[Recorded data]
======

theorem meets_WritesEnd :
    (let s := writing 1 note .intake [note, note]
     StoreSound s ∧ s.live = true ∧ s.ej.writer = some ⟨0, 1, note, .intake⟩ ∧ s.ej.nextIndex < 18446744073709551614
       ∧ (1 : Fin 128).val ≠ 127 ∧ s.ej.closeRequested = false ∧ s.ej.gapOwed = none ∧ s.ej.intake = note :: note :: []
       ∧ s.ej.criticalLost = 0 ∧ s.ej.nonCriticalLost = 0 ∧ s.ej.firstFree = some 1 ∧ note.kind ≠ .auctionArm)
    ∧ (let s := lastPage (writing 1 note .intake [note])
       StoreSound s ∧ s.live = true ∧ s.ej.writer = some ⟨0, 1, note, .intake⟩ ∧ s.ej.firstFree = none
         ∧ note.kind.critical = false ∧ s.ej.nonCriticalLost < Config.noIndex ∧ s.ej.intake.tail = [])
    ∧ (let s := writing 127 armRecord .intake [armRecord]
       StoreSound s ∧ s.ej.writer = some ⟨0, 127, armRecord, .intake⟩ ∧ (127 : Fin 128).val = 127
         ∧ armRecord.kind = .auctionArm ∧ armRecord.subject = (0 : Fin 32).val ∧ armRecord.kind.critical = true)
    ∧ (let s := writing 1 oneLoss.record (.gap oneLoss) [note]
       StoreSound s ∧ s.ej.writer = some ⟨0, 1, oneLoss.record, .gap oneLoss⟩
         ∧ s.ej.criticalLost + oneLoss.critical ≤ Config.noIndex)
    ∧ (StoreSound opening ∧ opening.live = true ∧ opening.ej.writer = some ⟨0, 0, { note with kind := .pageOpen }, .pageOpen⟩) := by
  refine ⟨⟨writing_store, by decide +kernel⟩, ⟨lastPage_store, by decide +kernel⟩, ⟨fullPage_store, by decide +kernel⟩,
    ⟨gap_store, by decide +kernel⟩, opening_store, by decide +kernel⟩

/-- The part with page 5 being erased. -/
def erasing : State :=
  let s := up.setPage 5 { state := .erasing, serial := some 3 }
  { s with ej := { s.ej with eraseQueue := [5] } }

theorem erasing_store : StoreSound erasing := .of_check (by decide +kernel)

theorem meets_ErasesEnd : StoreSound erasing ∧ erasing.live = true ∧ erasing.ej.eraseQueue = 5 :: []
    ∧ ([127] : List (Fin 128)) ≠ [] := ⟨erasing_store, by decide +kernel⟩

theorem withPage_store : StoreSound withPage := .of_check (by decide +kernel)

/-- The part with page 5 in a state, closed at VT 0 with chain value 9 and retained for one day. -/
def holdingPage (st : PageState) (now : Nat) : State :=
  let s := up.setPage 5 { state := st, serial := some 3, closeTime := some 0, lastChain := some 9, retention := some 1, count := 1 }
  { s with tsu := { s.tsu with vt := now } }

theorem holdingPage_store : StoreSound (holdingPage .exported 86400000000000) := .of_check (by decide +kernel)

theorem meets_JournalRequestsTakeEffect :
    (StoreSound up ∧ up.accepts = true ∧ up.ej.openPage = none ∧ up.ej.pageOf 3 = none)
    ∧ (StoreSound withPage ∧ withPage.accepts = true ∧ withPage.ej.openPage = some (0, 1)
        ∧ withPage.ej.closeRequested = false ∧ withPage.ej.writer = none)
    ∧ ((writing 1 note .intake [note]).ej.writer ≠ none ∧ (writing 1 note .intake [note]).ej.openPage ≠ none)
    ∧ ((holdingPage .closed 0).ej.pageOf 3 = some 5 ∧ ((holdingPage .closed 0).page 5).state = .closed
        ∧ ((holdingPage .closed 0).page 5).lastChain = some 9 ∧ (9 : Chain).toNat ≠ 8 ∧ 4095 ≤ 4095 ∧ 4095 < 4096
        ∧ (holdingPage .closed 0).accepts = true)
    ∧ (StoreSound (holdingPage .exported 86400000000000) ∧ (holdingPage .exported 86400000000000).accepts = true
        ∧ ((holdingPage .exported 0).page 5).state = .exported ∧ (holdingPage .exported 0).ej.holdsLast 5 = true)
    ∧ (let s := (holdingPage .exported 86400000000000).setPage 6 { state := .closed, serial := some 4, count := 1 }
       s.ej.pageOf 3 = some 5 ∧ s.ej.holdsLast 5 = false ∧ 0 + 1 * 86400 * 1000000000 ≤ s.now
         ∧ 86399999999999 < 0 + 1 * 86400 * 1000000000)
    ∧ ((holdingPage .erasing 0).page 5).state = .erasing ∧ (List.replicate 40 (1#8)).length = 40
    ∧ up.ej.takes false = true ∧ intakeFull.ej.takes false = false ∧ intakeFull.ej.nonCriticalLost < Config.noIndex := by
  refine ⟨⟨up_store, by decide +kernel⟩, ⟨withPage_store, by decide +kernel⟩, by decide +kernel, by decide +kernel,
    ⟨holdingPage_store, by decide +kernel⟩, by decide +kernel, by decide +kernel⟩
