/-- An entry replaced by one in the same auction state. -/
theorem onward_setGroup (s : State) (g : Fin 32) (a : Auction) (h : a.state = (s.group g).state) : Onward s (s.setGroup g a) :=
  ⟨fun k => ⟨⟨k.journal, fun hc g' => by
    rw [setGroup_group]
    split
    · rename_i e; subst e; rw [h]; exact k.cut hc g'
    · exact k.cut hc g'⟩, k.view⟩, id, id, fun _ _ => rfl⟩

/-! ## The clock -/

/-- What a clock change's hand-on asks of the auctions before it, and gives after it. -/
theorem told_clockHandOn (s : State) (old : Tsu) (cause : ClockCause) (hs : Settled s)
    (hv : s.auc.traceableView = old.traceable) : Told (clockHandOn s old cause) := by
  refine ⟨(handsOn_clockHandOn s old cause).settled hs, ?_⟩
  rw [(carried_clockHandOn s old cause).2.1]
  unfold clockHandOn
  split
  · unfold clockChanged
    simp only []
    have hshow : ∀ u d, (notify (qualityPending u) .clockState .nothing d).auc.traceableView = u.auc.traceableView := by
      intro u d
      exact ((handed_qualityPending u).trans (handed_notify _ _ _ _)).traceableView
    have htrack : ∀ u : State, (trackingReport u).auc.traceableView = u.auc.traceableView := by
      intro u
      unfold trackingReport
      split
      · exact (handed_openIssuer u .tracking).traceableView
      · rfl
    have hview : ∀ u : State, u.auc.traceableView = old.traceable →
        (if s.tsu.traceable = old.traceable then u else traceableReport u s.tsu.traceable).auc.traceableView
          = s.tsu.traceable := by
      intro u hu
      split
      · rename_i e; rw [hu, e]
      · exact (handed_traceableReport u s.tsu.traceable).traceableView
    have ho : (offer s (clockRecord s old.clock cause)).auc.traceableView = old.traceable :=
      (handed_offer s _).traceableView.trans hv
    rw [hshow]
    split
    · rw [htrack]; exact hview _ ho
    · exact hview _ ho
  · rename_i hn
    simp only [not_or, Decidable.not_not] at hn
    split
    · rw [(handed_qualityPending s).traceableView, hv, hn.2]
    · rw [hv, hn.2]

theorem onward_openIssuer (s : State) (cause : OpenCause) : Onward s (openIssuer s cause) := by
  unfold openIssuer
  exact (onward_notify _ _ _ _).after ((onward_offer _ _).after (onward_sis s _ (by simp)))

theorem onward_trackingReport (s : State) : Onward s (trackingReport s) := by
  unfold trackingReport
  split
  · exact onward_openIssuer s _
  · exact Onward.refl s

/-- A clock change handed on closes no issuer. -/
theorem issuer_clockHandOn (s : State) (old : Tsu) (cause : ClockCause) (h : s.sis.state ≠ .closed) :
    (clockHandOn s old cause).sis.state ≠ .closed := by
  unfold clockHandOn
  split
  · unfold clockChanged
    simp only []
    refine (onward_notify _ _ _ _).issuer ((onward_qualityPending _).issuer ?_)
    have h2 : ∀ u : State, u.sis.state ≠ .closed →
        (if s.tsu.traceable = old.traceable then u else traceableReport u s.tsu.traceable).sis.state ≠ .closed := by
      intro u hu
      split
      · exact hu
      · rw [(handed_traceableReport u s.tsu.traceable).sis]; exact hu
    split
    · exact (onward_trackingReport _).issuer (h2 _ ((onward_offer _ _).issuer h))
    · exact h2 _ ((onward_offer _ _).issuer h)
  · split
    · exact (onward_qualityPending s).issuer h
    · exact h

/-- The clock changed, then the change handed on (R8). -/
theorem onward_clockHandOn (s u : State) (cause : ClockCause) (hp : Settled s → Settled u)
    (hv : u.auc.traceableView = s.auc.traceableView) (hi : s.sis.state ≠ .closed → u.sis.state ≠ .closed)
    (hr : s.ej.state ≠ .starting → u.ej.state ≠ .starting)
    (ht : s.sis.state ≠ .closed → s.ej.state ≠ .starting → u.tsu.vt = s.tsu.vt) :
    Onward s (clockHandOn u s.tsu cause) where
  told := fun x => told_clockHandOn u s.tsu cause (hp x.toSettled) (hv.trans x.view)
  issuer := fun x => issuer_clockHandOn u s.tsu cause (hi x)
  running := fun x => (handsOn_clockHandOn u s.tsu cause).running (hr x)
  time := fun x y => by rw [(carried_clockHandOn u s.tsu cause).2.1]; exact ht x y

theorem onward_clockSummary (s : State) : Onward s (clockSummary s) := by
  unfold clockSummary
  split
  · exact (onward_offer _ _).after (onward_frame rfl rfl rfl rfl rfl)
  · exact Onward.refl s

theorem grow_vt (t : Tsu) : t.grow.vt = t.vt := by
  unfold Tsu.grow
  split <;> rfl

/-- The clock at a boundary that has been acted on, before the summary counts. -/
def Tsu.crossed (t : Tsu) : Tsu := { t.grow with boundaryDue := false }

/-- The summary counter one further (R10, R17). -/
def Tsu.counted (t : Tsu) : Tsu :=
  { t with summary := t.summary + 1, summaryDue := decide (t.limits.summaryInterval ≤ t.summary + 1) }

/-- A state with another clock. -/
def State.withTsu (s : State) (t : Tsu) : State := { s with tsu := t }

theorem secondBoundary_eq (s : State) (h : s.tsu.boundaryDue = true) :
    secondBoundary s =
      (qualityPending (clockHandOn (s.withTsu s.tsu.crossed) s.tsu .uLimit)).withTsu
        (qualityPending (clockHandOn (s.withTsu s.tsu.crossed) s.tsu .uLimit)).tsu.counted := by
  unfold secondBoundary
  rw [if_pos h]
  simp only [State.withTsu, Tsu.crossed]
  generalize qualityPending _ = u
  rfl

theorem counted_traceable (t : Tsu) : t.counted.traceable = t.traceable := rfl

theorem counted_vt (t : Tsu) : t.counted.vt = t.vt := rfl

theorem onward_withTsu (s : State) (t : Tsu) (ht : t.traceable = s.tsu.traceable) (hv : t.vt = s.tsu.vt) :
    Onward s (s.withTsu t) := onward_frame ht hv rfl rfl rfl

theorem onward_secondBoundary (s : State) : Onward s (secondBoundary s) := by
  by_cases h : s.tsu.boundaryDue = true
  · rw [secondBoundary_eq s h]
    refine (onward_withTsu _ _ (counted_traceable _) (counted_vt _)).after ((onward_qualityPending _).after ?_)
    exact onward_clockHandOn s (s.withTsu s.tsu.crossed) _ (fun x => ⟨x.journal, x.cut⟩) rfl id id fun _ _ => grow_vt s.tsu
  · simp only [secondBoundary, h]
    exact Onward.refl s

theorem onward_leapLatch (s : State) : Onward s (leapLatch s) := by
  obtain ⟨c, h, -⟩ := spends_leapLatch s
  exact (leapStep_leapLatch s).onward h.toPasses

theorem onward_leapApplication (s : State) : Onward s (leapApplication s) := by
  obtain ⟨c, h, -⟩ := spends_leapApplication s
  exact (leapStep_leapApplication s).onward h.toPasses

theorem onward_civilMidnight (s : State) : Onward s (civilMidnight s) := by
  obtain ⟨c, h, -⟩ := spends_civilMidnight s
  exact (leapStep_civilMidnight s).onward h.toPasses

theorem select_vt (t : Tsu) (new : Option (Fin 2)) : (t.select new).vt = t.vt := by
  unfold Tsu.select
  simp only []
  split <;> try rfl
  split <;> rfl

theorem onward_selectionReport (s : State) (new : Option (Fin 2)) : Onward s (selectionReport s new) := by
  unfold selectionReport
  simp only []
  split
  · exact Onward.refl s
  · exact onward_clockHandOn s { s with tsu := s.tsu.select new } _ (fun x => ⟨x.journal, x.cut⟩) rfl id id
      fun _ _ => select_vt s.tsu new

theorem rejudged_vt (t : Tsu) : t.rejudged.vt = t.vt := by rw [rejudged_eq]

theorem rebased_vt (t : Tsu) (o : Nat) : (t.rebased o).vt = t.vt := by rw [rebased_eq]

/-- The clock under new limits, U and the clock state following them (R9, R18). -/
def Tsu.underLimits (t : Tsu) (l : ClockLimits) : Tsu := (({ t with limits := l } : Tsu).rebased t.limits.baseU).rejudged

/-- The CLOCK_LIMITS record (R18). -/
def limitsRecord (s : State) (l : ClockLimits) : Record :=
  { kind := .clockLimits, subject := 255, vt := s.now, body := ClockLimits.bytes l }

/-- The CLOCK_LIMITS record offered under new limits. -/
def State.limitsOffered (s : State) (l : ClockLimits) : State :=
  offer (s.withTsu { s.tsu with limits := l }) (limitsRecord s l)

/-- The state in which a change by new limits is handed on: their record offered, the clock under them. -/
def State.limited (s : State) (l : ClockLimits) : State := (s.limitsOffered l).withTsu (s.tsu.underLimits l)

theorem handed_limitsOffered (s : State) (l : ClockLimits) : Handed (s.withTsu { s.tsu with limits := l }) (s.limitsOffered l) :=
  handed_offer _ _

theorem setClockLimits_eq (l : ClockLimits) (s : State) (h : ClockLimits.valid l = true) :
    setClockLimits l s = done (clockHandOn (s.limited l) s.tsu .limits) := by
  have e : s.tsu.underLimits l = ((s.limitsOffered l).tsu.rebased s.tsu.limits.baseU).rejudged := by
    rw [(handed_limitsOffered s l).tsu]; rfl
  unfold State.limited
  rw [e]
  simp only [setClockLimits, h, if_true, State.withTsu, State.limitsOffered, limitsRecord]
  rfl

theorem handed_limited (s : State) (l : ClockLimits) : Handed (s.withTsu (s.tsu.underLimits l)) (s.limited l) :=
  (handed_limitsOffered s l).withTsu (s.tsu.underLimits l)

theorem handsOn_limited (s : State) (l : ClockLimits) : HandsOn 1 1 s (s.limited l) :=
  ((handsOn_offer (s.withTsu { s.tsu with limits := l }) (limitsRecord s l)).after (handsOn_tsu s _)).then (handsOn_tsu _ _)

theorem underLimits_vt (t : Tsu) (l : ClockLimits) : (t.underLimits l).vt = t.vt := by
  rw [Tsu.underLimits, rejudged_vt, rebased_vt]

theorem onward_setClockLimits (l : ClockLimits) (s : State) : Onward s (setClockLimits l s).state := by
  by_cases h : ClockLimits.valid l = true
  · rw [setClockLimits_eq l s h]
    have k := handed_limited s l
    exact onward_clockHandOn s (s.limited l) _ (handsOn_limited s l).settled k.traceableView
      (fun x => by rw [k.sis]; exact x) k.running fun _ _ => by rw [k.tsu]; exact underLimits_vt s.tsu l
  · simp only [setClockLimits, h]
    exact Onward.refl s

theorem onward_announceLeap (v : Nat) (s : State) : Onward s (announceLeap v s).state := by
  unfold announceLeap
  split
  · exact Onward.refl s
  · split
    · exact Onward.refl s
    · split
      · exact Onward.refl s
      · split
        · exact Onward.refl s
        · exact LeapStep.onward (leapStep_announce s _ (by rfl)) (handsOn_announce s _).toPasses

/-! ## Updates -/

/-- The judgement of R6 moves the clock state, its two counters and the tracked flag, and nothing else. -/
theorem judge_frame (t : Tsu) :
    t.judge = { t with clock := t.judge.clock, lock := t.judge.lock, unlock := t.judge.unlock, tracked := t.judge.tracked } := by
  unfold Tsu.judge
  simp only []
  cases t.clock with
  | acquiring => simp only []; split <;> split <;> rfl
  | tracking => simp only []; split <;> split <;> rfl
  | free | holdover | untraceable => rfl

theorem judge_vt (t : Tsu) : t.judge.vt = t.vt := by rw [judge_frame]

/-- The part of an update before steering: the frequency, the leap count and the warning are taken. -/
def State.sampled (s : State) (x : Sample) : State :=
  takeWarning (takeCount { s with tsu := { s.tsu with f := x.f } } x.leapCount) x.warning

======

- [DESCRIPTION OF THE TASK]: Please give again the lines above between the line holding "s.tsu.crossed) s.tsu .uLimit)).withTsu" and the line holding "theorem counted_vt (t", inclusive, exactly as they are and with nothing added.

- [TASK RESPONSE]:
      (qualityPending (clockHandOn (s.withTsu s.tsu.crossed) s.tsu .uLimit)).withTsu
        (qualityPending (clockHandOn (s.withTsu s.tsu.crossed) s.tsu .uLimit)).tsu.counted := by
  unfold secondBoundary
  rw [if_pos h]
  simp only [State.withTsu, Tsu.crossed]
  generalize qualityPending _ = u
  rfl

theorem counted_traceable (t : Tsu) : t.counted.traceable = t.traceable := rfl

theorem counted_vt (t : Tsu) : t.counted.vt = t.vt := rfl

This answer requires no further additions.